Eyewitness in Sudan reveals military is committing sexual atrocities to disperse demonstrators sitting outside the army headquarters in Khartoum and demanding power transition to a civilian government.
A women’s rights campaigner and activist, Nahid Jabrallah, said several rape cases of young Sudanese men and women have been lately reported and these are committed by the security forces while trying to clear the protesters.
Talking to DW Jabrallah said she had spoken to other eyewitnesses who confirmed forty dead bodies of mostly women have been recovered from the River Nile.
Meanwhile, streets of Khartoum, a city of about two million people, were mostly deserted on Sunday amid a mass general strike though emergency medical staff was exempted from it.
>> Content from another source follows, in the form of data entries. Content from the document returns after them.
-- ==== Sys2Proof/Laws/State.lean ====
section
/-! SUPPORT. The fields of the state that each update leaves alone, one lemma a field. -/

namespace Sys2Proof.Machine

@[simp] theorem State.setCore_quads (s : State) (c : Nat) (v : Core) : (s.setCore c v).quads = s.quads := rfl
@[simp] theorem State.setCore_clusters (s : State) (c : Nat) (v : Core) : (s.setCore c v).clusters = s.clusters := rfl
@[simp] theorem State.setCore_mem (s : State) (c : Nat) (v : Core) : (s.setCore c v).mem = s.mem := rfl
@[simp] theorem State.setCore_races (s : State) (c : Nat) (v : Core) : (s.setCore c v).races = s.races := rfl
@[simp] theorem State.setCore_live (s : State) (c : Nat) (v : Core) : (s.setCore c v).live = s.live := rfl
@[simp] theorem State.setCore_inflight (s : State) (c : Nat) (v : Core) : (s.setCore c v).inflight = s.inflight := rfl
@[simp] theorem State.setCore_eccBad (s : State) (c : Nat) (v : Core) : (s.setCore c v).eccBad = s.eccBad := rfl
@[simp] theorem State.setCore_pages (s : State) (c : Nat) (v : Core) : (s.setCore c v).pages = s.pages := rfl
@[simp] theorem State.setCore_tables (s : State) (c : Nat) (v : Core) : (s.setCore c v).tables = s.tables := rfl
@[simp] theorem State.setCore_contexts (s : State) (c : Nat) (v : Core) : (s.setCore c v).contexts = s.contexts := rfl
@[simp] theorem State.setCore_nodes (s : State) (c : Nat) (v : Core) : (s.setCore c v).nodes = s.nodes := rfl
@[simp] theorem State.setCore_nodeMajors (s : State) (c : Nat) (v : Core) : (s.setCore c v).nodeMajors = s.nodeMajors := rfl
@[simp] theorem State.setCore_olds (s : State) (c : Nat) (v : Core) : (s.setCore c v).olds = s.olds := rfl
@[simp] theorem State.setCore_freed (s : State) (c : Nat) (v : Core) : (s.setCore c v).freed = s.freed := rfl
@[simp] theorem State.setCore_blocks (s : State) (c : Nat) (v : Core) : (s.setCore c v).blocks = s.blocks := rfl
@[simp] theorem State.setCore_minors (s : State) (c : Nat) (v : Core) : (s.setCore c v).minors = s.minors := rfl
@[simp] theorem State.setCore_majors (s : State) (c : Nat) (v : Core) : (s.setCore c v).majors = s.majors := rfl
@[simp] theorem State.setCore_bases (s : State) (c : Nat) (v : Core) : (s.setCore c v).bases = s.bases := rfl
@[simp] theorem State.setCore_accounts (s : State) (c : Nat) (v : Core) : (s.setCore c v).accounts = s.accounts := rfl
@[simp] theorem State.setCore_functions (s : State) (c : Nat) (v : Core) : (s.setCore c v).functions = s.functions := rfl
@[simp] theorem State.setCore_parts (s : State) (c : Nat) (v : Core) : (s.setCore c v).parts = s.parts := rfl
@[simp] theorem State.setCore_net (s : State) (c : Nat) (v : Core) : (s.setCore c v).net = s.net := rfl
@[simp] theorem State.setCore_grants (s : State) (c : Nat) (v : Core) : (s.setCore c v).grants = s.grants := rfl
@[simp] theorem State.setCore_modl (s : State) (c : Nat) (v : Core) : (s.setCore c v).modl = s.modl := rfl
@[simp] theorem State.setCore_cur (s : State) (c : Nat) (v : Core) : (s.setCore c v).cur = s.cur := rfl
@[simp] theorem State.setCore_agenda (s : State) (c : Nat) (v : Core) : (s.setCore c v).agenda = s.agenda := rfl
@[simp] theorem State.setCore_now (s : State) (c : Nat) (v : Core) : (s.setCore c v).now = s.now := rfl
@[simp] theorem State.setCore_fresh (s : State) (c : Nat) (v : Core) : (s.setCore c v).fresh = s.fresh := rfl
@[simp] theorem State.setCore_nextId (s : State) (c : Nat) (v : Core) : (s.setCore c v).nextId = s.nextId := rfl

@[simp] theorem State.modCore_quads (s : State) (c : Nat) (f : Core → Core) : (s.modCore c f).quads = s.quads := rfl
@[simp] theorem State.modCore_clusters (s : State) (c : Nat) (f : Core → Core) : (s.modCore c f).clusters = s.clusters := rfl
@[simp] theorem State.modCore_mem (s : State) (c : Nat) (f : Core → Core) : (s.modCore c f).mem = s.mem := rfl
@[simp] theorem State.modCore_races (s : State) (c : Nat) (f : Core → Core) : (s.modCore c f).races = s.races := rfl
@[simp] theorem State.modCore_live (s : State) (c : Nat) (f : Core → Core) : (s.modCore c f).live = s.live := rfl
@[simp] theorem State.modCore_inflight (s : State) (c : Nat) (f : Core → Core) : (s.modCore c f).inflight = s.inflight := rfl
@[simp] theorem State.modCore_eccBad (s : State) (c : Nat) (f : Core → Core) : (s.modCore c f).eccBad = s.eccBad := rfl
@[simp] theorem State.modCore_pages (s : State) (c : Nat) (f : Core → Core) : (s.modCore c f).pages = s.pages := rfl
@[simp] theorem State.modCore_tables (s : State) (c : Nat) (f : Core → Core) : (s.modCore c f).tables = s.tables := rfl
@[simp] theorem State.modCore_contexts (s : State) (c : Nat) (f : Core → Core) : (s.modCore c f).contexts = s.contexts := rfl
@[simp] theorem State.modCore_nodes (s : State) (c : Nat) (f : Core → Core) : (s.modCore c f).nodes = s.nodes := rfl
@[simp] theorem State.modCore_nodeMajors (s : State) (c : Nat) (f : Core → Core) : (s.modCore c f).nodeMajors = s.nodeMajors := rfl
@[simp] theorem State.modCore_olds (s : State) (c : Nat) (f : Core → Core) : (s.modCore c f).olds = s.olds := rfl
@[simp] theorem State.modCore_freed (s : State) (c : Nat) (f : Core → Core) : (s.modCore c f).freed = s.freed := rfl
@[simp] theorem State.modCore_blocks (s : State) (c : Nat) (f : Core → Core) : (s.modCore c f).blocks = s.blocks := rfl
@[simp] theorem State.modCore_minors (s : State) (c : Nat) (f : Core → Core) : (s.modCore c f).minors = s.minors := rfl
@[simp] theorem State.modCore_majors (s : State) (c : Nat) (f : Core → Core) : (s.modCore c f).majors = s.majors := rfl
@[simp] theorem State.modCore_bases (s : State) (c : Nat) (f : Core → Core) : (s.modCore c f).bases = s.bases := rfl
@[simp] theorem State.modCore_accounts (s : State) (c : Nat) (f : Core → Core) : (s.modCore c f).accounts = s.accounts := rfl
@[simp] theorem State.modCore_functions (s : State) (c : Nat) (f : Core → Core) : (s.modCore c f).functions = s.functions := rfl
@[simp] theorem State.modCore_parts (s : State) (c : Nat) (f : Core → Core) : (s.modCore c f).parts = s.parts := rfl
@[simp] theorem State.modCore_net (s : State) (c : Nat) (f : Core → Core) : (s.modCore c f).net = s.net := rfl
@[simp] theorem State.modCore_grants (s : State) (c : Nat) (f : Core → Core) : (s.modCore c f).grants = s.grants := rfl
@[simp] theorem State.modCore_modl (s : State) (c : Nat) (f : Core → Core) : (s.modCore c f).modl = s.modl := rfl
@[simp] theorem State.modCore_cur (s : State) (c : Nat) (f : Core → Core) : (s.modCore c f).cur = s.cur := rfl
@[simp] theorem State.modCore_agenda (s : State) (c : Nat) (f : Core → Core) : (s.modCore c f).agenda = s.agenda := rfl
@[simp] theorem State.modCore_now (s : State) (c : Nat) (f : Core → Core) : (s.modCore c f).now = s.now := rfl
@[simp] theorem State.modCore_fresh (s : State) (c : Nat) (f : Core → Core) : (s.modCore c f).fresh = s.fresh := rfl
@[simp] theorem State.modCore_nextId (s : State) (c : Nat) (f : Core → Core) : (s.modCore c f).nextId = s.nextId := rfl
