-- ==== Sys2Proof/Laws/Dispatch.lean ====
section
/-! SUPPORT. What the dispatch calls for each constructor. -/

namespace Sys2Proof.Machine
Four more people have been reported killed in the recent violence and with this the total toll reaches 118.
Central Committee of Sudan Doctors said one of the victims were 20-year-old and was killed due to direct gunshot on the chest by the Rapid Support Forces, also called as Janjaweed and it supports the government.
The committee added two men died after being beaten and stabbed by the RSF.
According to Sudanese Professionals Association (SPA) the civil disobedience campaign will not come to an end until power is handed over to a civilian government.
SPA is a body that initially led protests against former leader Omar al-Bashir, who was deposed in a military coup following mass protests.
Following the oust of Bashir the military council agreed transition of power to democracy in a period of three years, but protesters demanded for a much earliest handover of control to a civilian government.